-- What is required --
Emit the line that holds "if s.part.resetPending then" and all lines following it through the end of the data, verbatim, and nothing else.

Records from a data source
-- ==== Sys2Proof/Machine/Bus.lean ====
section
/-! DEFINITION. The Bus Interposer and the completions at the Memory Port: the decode, blocked writes, the treatment of a host
access at its arrival, snooped reads, the requester's next step (01). -/

namespace Sys2Proof.Machine

/-! ## Decoding (R2 to R8) -/

/-- What an address names under the map in force (R2). -/
inductive Region where
  | gate
  | base (word : Nat)
  | lcb (line : LineNo) (word : Nat)
  | window (line : LineNo)
  | ring (line : LineNo) (offset : Nat)
  | plain
deriving DecidableEq, Repr

/-- The address lies in the ring of line `i`, which is protected (R7). -/
def Part.inRing (p : Part) (a : Addr) (i : LineNo) : Bool :=
  p.isProtected i && decide ((p.line i).ringBase ≤ a.toNat) &&
    decide (a.toNat < (p.line i).ringBase + (p.line i).ringSize)

/-- The protected ring an address lies in, else plain memory (R7, R8). -/
def Part.decodeRing (p : Part) (a : Addr) : Region :=
  match (List.finRange 32).find? (p.inRing a) with
  | some i => .ring i (a.toNat - (p.line i).ringBase)
  | none => .plain

/-- The word `k` of the console region (R5, R6): words of absent lines are plain memory. -/
def Part.decodeConsole (p : Part) (k : Nat) : Region :=
  if k < 2048 then
    let i : LineNo := Fin.ofNat 32 (k / 64)
    if p.hasLine i then .lcb i (k % 64) else .plain
  else
    let i : LineNo := Fin.ofNat 32 ((k - 2048) / 16)
    if p.hasLine i then .window i else .plain

/-- The decode of an address (R2). -/
def Part.decode (p : Part) (a : Addr) : Region :=
  if a = gateAddr then .gate
  else if baseAddr ≤ a then (if p.state = .dormant then .plain else .base (a.toNat - baseAddr.toNat))
  else
    match p.map with
    | none => .plain
    | some m =>
      if m.regionBase.toNat ≤ a.toNat ∧ a.toNat < m.regionBase.toNat + 2560 then
        p.decodeConsole (a.toNat - m.regionBase.toNat)
      else p.decodeRing a

/-- The part is "ARMED" or "DISARMING". -/
def PartState.inForce : PartState → Bool
  | .armed => true
  | .disarming => true
  | _ => false

/-! ## Blocked writes (R4, R5, R7, R9) -/

/-- The settings word of an LCB word number, for 3 to 21 (R41). -/
def settingWord (w : Nat) : Option (Fin 22) :=
  if h : w < 22 then (if 3 ≤ w then some ⟨w, h⟩ else none) else none

/-- The reason a host write to an LCB word is blocked, if it is (R5, R9). -/
def Part.lcbBlocked (p : Part) (i : LineNo) (w : Nat) (lanes : Lanes) (d : Word) : Option BlockedReason :=
  match settingWord w with
  | some k => p.settingBlocked i k (p.merged i k lanes d)
  | none => if 32 ≤ w ∧ w ≤ 55 then some .reportWord else none

/-- The reason a host write is blocked, if it is (R4, R5, R7). -/
def Part.writeBlocked (p : Part) (a : Addr) (lanes : Lanes) (d : Word) : Option BlockedReason :=
  match p.decode a with
  | .base w => if w ≤ 6 then some .setupLocked else if 32 ≤ w ∧ w ≤ 47 then some .reportWord else none
  | .lcb i w => p.lcbBlocked i w lanes d
  | .ring _ _ => some .ringProtected
  | _ => none

/-! ## The treatment of a host access (R1 to R9, R12) -/

/-- A host write to base-block word `w` that is not blocked (R4). -/
def Part.baseWrite (p : Part) (w : Nat) (lanes : Lanes) (d : Word) (a : HostAccess) : Part :=
  if w = 19 ∧ p.state.inForce = true then p.baseAcknowledge (laneMask lanes d)
  else if lanes ≠ .both then p.forward a
  else if w = 16 ∧ p.state.inForce = true then (p.setAttentionEnable d).forward a
  else if w = 17 ∧ p.state = .armed then (p.forceWord d).forward a
  else if w = 18 ∧ p.state = .armed then (p.disarmWord d).forward a
  else p.forward a

/-- A host write to LCB word `w` of line `i` that is not blocked (R5, R9). -/
def Part.lcbWrite (p : Part) (i : LineNo) (w : Nat) (lanes : Lanes) (d : Word) (a : HostAccess) : Part :=
  if w = 0 then (p.takeRequest i (p.merged i 0 lanes d)).forward a
  else if w = 1 then (p.takeCommand i (p.merged i 1 lanes d)).forward a
  else if w = 2 then p.takeAcknowledge i (laneMask lanes d)
  else
    match settingWord w with
    | some k => (p.takeSetting i k (p.merged i k lanes d)).forward a
    | none => p.forward a

/-- A host write arrives (R1). -/
def Part.writeArrives (p : Part) (addr : Addr) (lanes : Lanes) (d : Word) : Part :=
  let a : HostAccess := ⟨addr, .write lanes d⟩
  match p.writeBlocked addr lanes d with
  | some reason => p.recordBlocked addr reason
  | none =>
    match p.decode addr with
    | .gate => (p.gateEvent lanes d).forward a
    | .base w => p.baseWrite w lanes d a
    | .lcb i w => p.lcbWrite i w lanes d a
    | .window i => p.windowArrives i lanes d a
    | _ => p.forward a

/-- A host read arrives: substituted, or forwarded (R1, R4, R6). -/
def Part.readArrives (p : Part) (addr : Addr) : Part :=
  match p.decode addr with
  | .window i => { p with readData := p.windowWord i }
  | .base w =>
    if w = 46 ∧ p.state.inForce = true then p.readStampHigh
    else if w = 47 ∧ p.state.inForce = true then p.readStampLow
    else p.forward ⟨addr, .read⟩
  | _ => p.forward ⟨addr, .read⟩

/-- A host access arrives (R1). -/
def Part.hostArrives (p : Part) (a : HostAccess) : Part :=
  match a.op with
  | .read => p.readArrives a.addr
  | .write lanes d => p.writeArrives a.addr lanes d

/-- A host access is under way: served, waiting or held (R1). -/
def Part.busBusy (p : Part) : Bool :=
  (match p.port.serving with
    | some (.host _) => true
    | _ => false) || p.port.waiting.isSome || p.held.isSome

/-- The host issues an access; it cannot while one is under way (R1). -/
def Part.hostIssues (p : Part) (a : HostAccess) : Part := if p.busBusy then p else (p.hostArrives a).arbitrate

/-- The host issues `next` beside another event of the same moment; the grant is left to what follows that event (R1, R15). -/
def Part.hostFollows (p : Part) : Option HostAccess → Part
  | none => p
  | some a => if p.busBusy then p else p.hostArrives a

/-! ## Completions (R11, R12, R14) -/

/-- The Memory Port becomes free. -/
def Part.freePort (p : Part) : Part := { p with port := { p.port with serving := none } }

/-- A snooped read of `addr` returns `d` (R5, R7, R12). -/
def Part.snoop (p : Part) (addr : Addr) (d : Word) : Part :=
  match p.decode addr with
  | .ring i k => p.snoopRing i k d
  | .lcb i w => if w = 45 then p.snoopProbe i d else p
  | _ => p

/-- A host access completes at the SRAM, a read with `d`; the wait output is deasserted (R11 to R13). -/
def Part.hostCompletes (p : Part) (a : HostAccess) (d : Word) : Part :=
  match a.op with
  | .read => { p with readData := d, hostWait := false }.snoop a.addr d
  | .write _ _ => { p with hostWait := false }

/-- The host access the port serves. -/
def Part.servedHost (p : Part) : Option HostAccess :=
  match p.port.serving with
  | some (.host a) => some a
  | _ => none

/-- The address of the host read the port serves. -/
def Part.servedRead (p : Part) : Option Addr :=
  match p.servedHost with
  | some ⟨a, .read⟩ => some a
  | _ => none

/-- The part's next step at the completion of the access it served: `f`, or the pin reset that waited for it (R20); then the
port grants (R15). -/
def Part.completed (p : Part) (f : Part → Part) : Part :=
  (if p.resetPending then p.freePort.pinResetEffect else f p.freePort).arbitrate

/-- The access `q` that the port serves completes: its effect on the bank, and the step `f` of its requester with the data. -/
def State.complete (s : State) (q : Serving) (f : Word → Part → Part) : State :=
  let r := Memory.access s.mem q
  { s with part := s.part.completed (f r.2), mem := r.1 }

/-- The host access that the port serves completes, and the host issues `following` at that moment; then the port grants
(R15). -/
def State.completeHost (s : State) (following : Option HostAccess) : State :=
  match s.part.servedHost with
  | some a =>
    let r := Memory.access s.mem (.host a)
    { s with part := ((s.part.freePort.hostCompletes a r.2).hostFollows following).arbitrate, mem := r.1 }
  | none => s

/-- The served report write is the closing write (R28). -/
def Part.servesClosing (p : Part) : Bool :=
  match p.port.serving with
  | some (.report (.base 32) _ v) => p.closing && v == PartState.dormant.code
  | _ => false

/-- A host access that waits when the last closing write completes is served before the state changes (R19, log 11). -/
def State.serveWaiting (s : State) : State :=
  match s.part.port.waiting with
  | some a =>
    let r := Memory.access s.mem (.host a)
    { s with
      part := { s.part with port := { s.part.port with waiting := none } }.hostCompletes a r.2
      mem := r.1 }
  | none => s

/-- The closing write, served as `q`, completes (R28). -/
def State.completeClosing (s : State) (q : Serving) : State :=
  let t := { s with part := s.part.freePort, mem := (Memory.access s.mem q).1 }
  if s.part.resetPending then { t with part := t.part.pinResetEffect.arbitrate }
  else
    let t := if t.part.reports = [] then t.serveWaiting else t
    { t with part := t.part.closingDone.arbitrate }

end Sys2Proof.Machine
end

-- Worked solution --
  if s.part.resetPending then { t with part := t.part.pinResetEffect.arbitrate }
  else
    let t := if t.part.reports = [] then t.serveWaiting else t
    { t with part := t.part.closingDone.arbitrate }

end Sys2Proof.Machine
end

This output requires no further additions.